> TASK OBJECTIVE
Exactly the lines from the one containing "its table. -/" through the end of the data below are to be reproduced, and nothing besides them.
Start of MATERIAL PROVIDED
-- ==== Sys2Proof/Config.lean ====
section
/-! DEFINITION. The configuration record CFG (00_scope.md R8) and the values the spec leaves open:
the numeric domain NUM (R10) and the waveform function SIN (43_modulator.md R131). -/

namespace Sys2Proof

/-- Which numeric domain NUM is (00_scope.md R10, decision D1, OPEN).
`rational` is the exact field R10 names. Its values are of any size, so its encoding has no fixed number of
bits, and `none` stands for that width.
`uninterpreted id width` is any domain whatever with `width` bits of encoding, or with no bound: its
operations are the opaque constants below, so a statement over all formats is a statement over all of them.
The two IEEE formats are the ones 95_test_vectors.md names (log entries 2, 4 and 16). -/
inductive NumFormat where
  | rational
  | binary32
  | binary64
  | uninterpreted (id : Nat) (width : Option Nat)
  deriving DecidableEq, Repr

/-- The constant 0 of an uninterpreted domain. -/
opaque Config.openZero : Nat → NUM
/-- Addition of an uninterpreted domain. -/
opaque Config.openAdd : Nat → NUM → NUM → NUM
/-- Subtraction of an uninterpreted domain. -/
opaque Config.openSub : Nat → NUM → NUM → NUM
/-- Multiplication of an uninterpreted domain. -/
opaque Config.openMul : Nat → NUM → NUM → NUM
/-- Negation of an uninterpreted domain. -/
opaque Config.openNeg : Nat → NUM → NUM
/-- Absolute value of an uninterpreted domain. -/
opaque Config.openAbs : Nat → NUM → NUM
/-- The order `<` of an uninterpreted domain. -/
opaque Config.openLt : Nat → NUM → NUM → Bool
/-- The order `<=` of an uninterpreted domain. -/
opaque Config.openLe : Nat → NUM → NUM → Bool
/-- Which encodings of an uninterpreted domain are finite values. -/
opaque Config.openFinite : Nat → NUM → Bool
/-- A waveform function about which nothing is assumed, "not even SIN(0) = 0"
(93_implementation_defined.md U7). -/
opaque Config.openSin : Nat → NUM → NUM

/-- SIN of CFG: a total function NUM → NUM (R8, R131) as plain data.
It is the listed table, and at every other argument the opaque function of index `rest`; with an
empty table it is any total function (log entry 5). -/
structure Waveform where
  table : List (NUM × NUM)
  rest  : Nat
  deriving DecidableEq, Repr

/-- The four constant coefficients of one correlator (40_tone_correlator.md R101). -/
structure ToneCoef (α : Type) where
  a : α
  b : α
  c : α
  d : α
  deriving DecidableEq, Repr

/-- The configuration record CFG (00_scope.md R8), field by field in the order of its table. -/
structure Cfg where
  /-- NUM. -/
  num      : NumFormat
  /-- L, samples per symbol. -/
  l        : Nat
  /-- A[0], B[0], C[0], D[0]: the space correlator's coefficients. -/
  space    : ToneCoef NUM
  /-- A[1], B[1], C[1], D[1]: the mark correlator's coefficients. -/
  mark     : ToneCoef NUM
  /-- LPF_A0, smoothing stage input gain. -/
  lpfA0    : NUM
  /-- LPF_B1, smoothing stage feedback gain. -/
  lpfB1    : NUM
  /-- DETECT_T, carrier detect threshold. -/
  detectT  : NUM
  /-- DROP_T, carrier drop threshold. -/
  dropT    : NUM
  /-- DROP_RUN, consecutive low samples that drop the carrier. -/
  dropRun  : Nat
  /-- SILENCE_T, near-zero energy threshold. -/
  silenceT : NUM
  /-- WIN, start-qualification window length. -/
  win      : Nat
  /-- ZMIN, least number of 0 entries in the window. -/
  zmin     : Nat
  /-- SETTLE, settle delay in inputs. -/
  settle   : Nat
  /-- DPHI[0], phase step of the space tone. -/
  dphi0    : NUM
  /-- DPHI[1], phase step of the mark tone. -/
  dphi1    : NUM
  /-- TWO_PI, wrap modulus. -/
  twoPi    : NUM
  /-- SIN, the waveform function. -/
  sin      : Waveform
  /-- TXQ_CAP in bit-samples, `none` for infinity. -/
  txqCap   : Option Nat
  deriving DecidableEq, Repr

end Sys2Proof
end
End of MATERIAL PROVIDED
> RESPONSE FOR THIS EXERCISE
/-- The configuration record CFG (00_scope.md R8), field by field in the order of its table. -/
structure Cfg where
  /-- NUM. -/
  num      : NumFormat
  /-- L, samples per symbol. -/
  l        : Nat
  /-- A[0], B[0], C[0], D[0]: the space correlator's coefficients. -/
  space    : ToneCoef NUM
  /-- A[1], B[1], C[1], D[1]: the mark correlator's coefficients. -/
  mark     : ToneCoef NUM
  /-- LPF_A0, smoothing stage input gain. -/
  lpfA0    : NUM
  /-- LPF_B1, smoothing stage feedback gain. -/
  lpfB1    : NUM
  /-- DETECT_T, carrier detect threshold. -/
  detectT  : NUM
  /-- DROP_T, carrier drop threshold. -/
  dropT    : NUM
  /-- DROP_RUN, consecutive low samples that drop the carrier. -/
  dropRun  : Nat
  /-- SILENCE_T, near-zero energy threshold. -/
  silenceT : NUM
  /-- WIN, start-qualification window length. -/
  win      : Nat
  /-- ZMIN, least number of 0 entries in the window. -/
  zmin     : Nat
  /-- SETTLE, settle delay in inputs. -/
  settle   : Nat
  /-- DPHI[0], phase step of the space tone. -/
  dphi0    : NUM
  /-- DPHI[1], phase step of the mark tone. -/
  dphi1    : NUM
  /-- TWO_PI, wrap modulus. -/
  twoPi    : NUM
  /-- SIN, the waveform function. -/
  sin      : Waveform
  /-- TXQ_CAP in bit-samples, `none` for infinity. -/
  txqCap   : Option Nat
  deriving DecidableEq, Repr

end Sys2Proof
end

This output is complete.